Hey, if I were being taken to Fugaise for muscles and champaigne on a regular basis, I might not mind always having to scrub the toilet. If I were carried off to island paradises and exotic adventures, I might not mind taking full responsibility for the laundry. If I had the perfect stainless steel kitchen with a large center island and a fireplace, I might not mind doing the dishes every night (or at least the nights when I'm not taken out to La Belle Vie). If I were living in the lap of luxury, I might not mind handling all the bills.

But as it stands, I always seem to do all these things, with little reward.

I am woman; hear me roar. And I will keep roaring as I hold the doors open for the men behind me and continue to wash their dirty underwear.

I work. I work hard. I play, so that others can play with me. I give every ounce of support I can, in order to help people be who they long to be. And I continue to scrub the shit from the toilet.
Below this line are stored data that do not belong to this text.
-- ==== Sys2Proof/Laws/FrameOperands.lean ====
section
/-!
SUPPORT. What each definition of Machine/Operands.lean leaves alone: one lemma per definition, cited and not unfolded.
-/
namespace Sys2Proof.Machine
open Sys2Proof Sys2Proof.Safety.Keeps

theorem deliver_keeps (a0 d) : Safety.Keeps [.sch] d (deliver a0 d) := by
  unfold deliver
  exact (.foldl (.refl _ _) fun x1 _ h1 => (.ite (.step (onSch_keeps _ _) rfl h1) (.step (onRunnel_keeps _ _ _) rfl h1)))

theorem beat_keeps (a0 d) : Safety.Keeps [.regs, .glb, .svc, .sch, .fab, .obs, .plain] d (beat a0 d) := by
  unfold beat
  extract_lets +onlyGivenNames -underBinder -merge v1
  extract_lets +onlyGivenNames -underBinder -merge v2
  extract_lets +onlyGivenNames -underBinder -merge v3
  have h3 : Safety.Keeps [.regs, .glb, .svc, .sch, .fab, .obs, .plain] d v3 := (.step (onRunnel_keeps _ _ _) rfl (.refl _ _))
  extract_lets +onlyGivenNames -underBinder -merge v4
  have h4 : Safety.Keeps [.regs, .glb, .svc, .sch, .fab, .obs, .plain] d v4 := (.step (deliver_keeps _ _) rfl h3)
  extract_lets +onlyGivenNames -underBinder -merge v5
  have h5 : Safety.Keeps [.regs, .glb, .svc, .sch, .fab, .obs, .plain] d v5 := (.step (setF_keeps _ _ _) rfl (.step (setF_keeps _ _ _) rfl h4))
  exact (.ite (.step (raiseN_keeps _ _ _) rfl (.step (count_keeps _ _) rfl h5)) h5)

theorem runnelFault_keeps (a0 a1 d) : Safety.Keeps [.sch] d (runnelFault a0 a1 d) := by
  unfold runnelFault
  exact (.step (onRunnel_keeps _ _ _) rfl (.refl _ _))

theorem unitDo_keeps (a0 a1 d) : Safety.Keeps [.regs, .glb, .svc, .sch, .fab, .ntr, .med, .xlt, .slu, .obs, .plain] d (unitDo a0 a1 d) := by
  unfold unitDo
  split
  · exact (.step (driveTmpl_keeps _ _ _) rfl (.refl _ _))
  · exact (.step (onChan_keeps _ _ _) rfl (.refl _ _))
  · extract_lets +onlyGivenNames -underBinder -merge v17
    exact (.step (onChan_keeps _ _ _) rfl (.refl _ _))
  · exact (.step (onRunnel_keeps _ _ _) rfl (.refl _ _))

theorem bundleEnd_keeps (a0 d) : Safety.Keeps [.regs, .glb, .svc, .sch, .fab, .ntr, .med, .xlt, .slu, .obs, .plain] d (bundleEnd a0 d) := by
  unfold bundleEnd
  extract_lets +onlyGivenNames -underBinder -merge v1
  extract_lets +onlyGivenNames -underBinder -merge v2
  split
  · exact (.step (runnelFault_keeps _ _ _) rfl (.refl _ _))
  · extract_lets +onlyGivenNames -underBinder -merge v7
    extract_lets +onlyGivenNames -underBinder -merge v8
    have h8 : Safety.Keeps [.regs, .glb, .svc, .sch, .fab, .ntr, .med, .xlt, .slu, .obs, .plain] d v8 := (.step (onRunnel_keeps _ _ _) rfl (.refl _ _))
    extract_lets +onlyGivenNames -underBinder -merge v9
    have h9 : Safety.Keeps [.regs, .glb, .svc, .sch, .fab, .ntr, .med, .xlt, .slu, .obs, .plain] d v9 := (.foldl h8 fun x10 _ h10 => (.step (count_keeps _ _) rfl h10))
    extract_lets +onlyGivenNames -underBinder -merge v11
    have h11 : Safety.Keeps [.regs, .glb, .svc, .sch, .fab, .ntr, .med, .xlt, .slu, .obs, .plain] d v11 := (.foldl h9 fun x12 _ h12 => (.step (unitDo_keeps _ _ _) rfl h12))
    exact (.ite h11 (.ite (.step (beat_keeps _ _) rfl h11) (.step (runnelFault_keeps _ _ _) rfl h11)))

end Sys2Proof.Machine
end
And to top it off, I won't even let you buy me dinner.

3 comments:

Jenifer said...

You should always let them buy you dinner. It's the least they can do.

La Espia T. said...

There is a book that came out about the time Ali was born about this new age of women who think they need to be good at EVERYTHING and if they are not they feel they are complete failures. I think it was titled "Supermom" or something similiar and it spoke about the impossible lives of women who feel they need to balance a fufilling full time career, a fufilling more than fulltime job of being an excellent, PTA, bake cookies for the Fair, make home-made Valentine's type of a mom, coupled with STILL carrying the weight of 80% of the chores around the house. They are also, naturally, supposed to have a rewarding relationship with their spouse, their family and several friends.

WHEW!!!

Yeah right.
I feel damn amazing when I just make it through the day.

Anonymous said...

You ARE amazing for making it through the day, t.

And, Jen... I agree.. but I just can't seem to do it. If I care, then I can't do it; and if I don't care... well then I just don't go to dinner.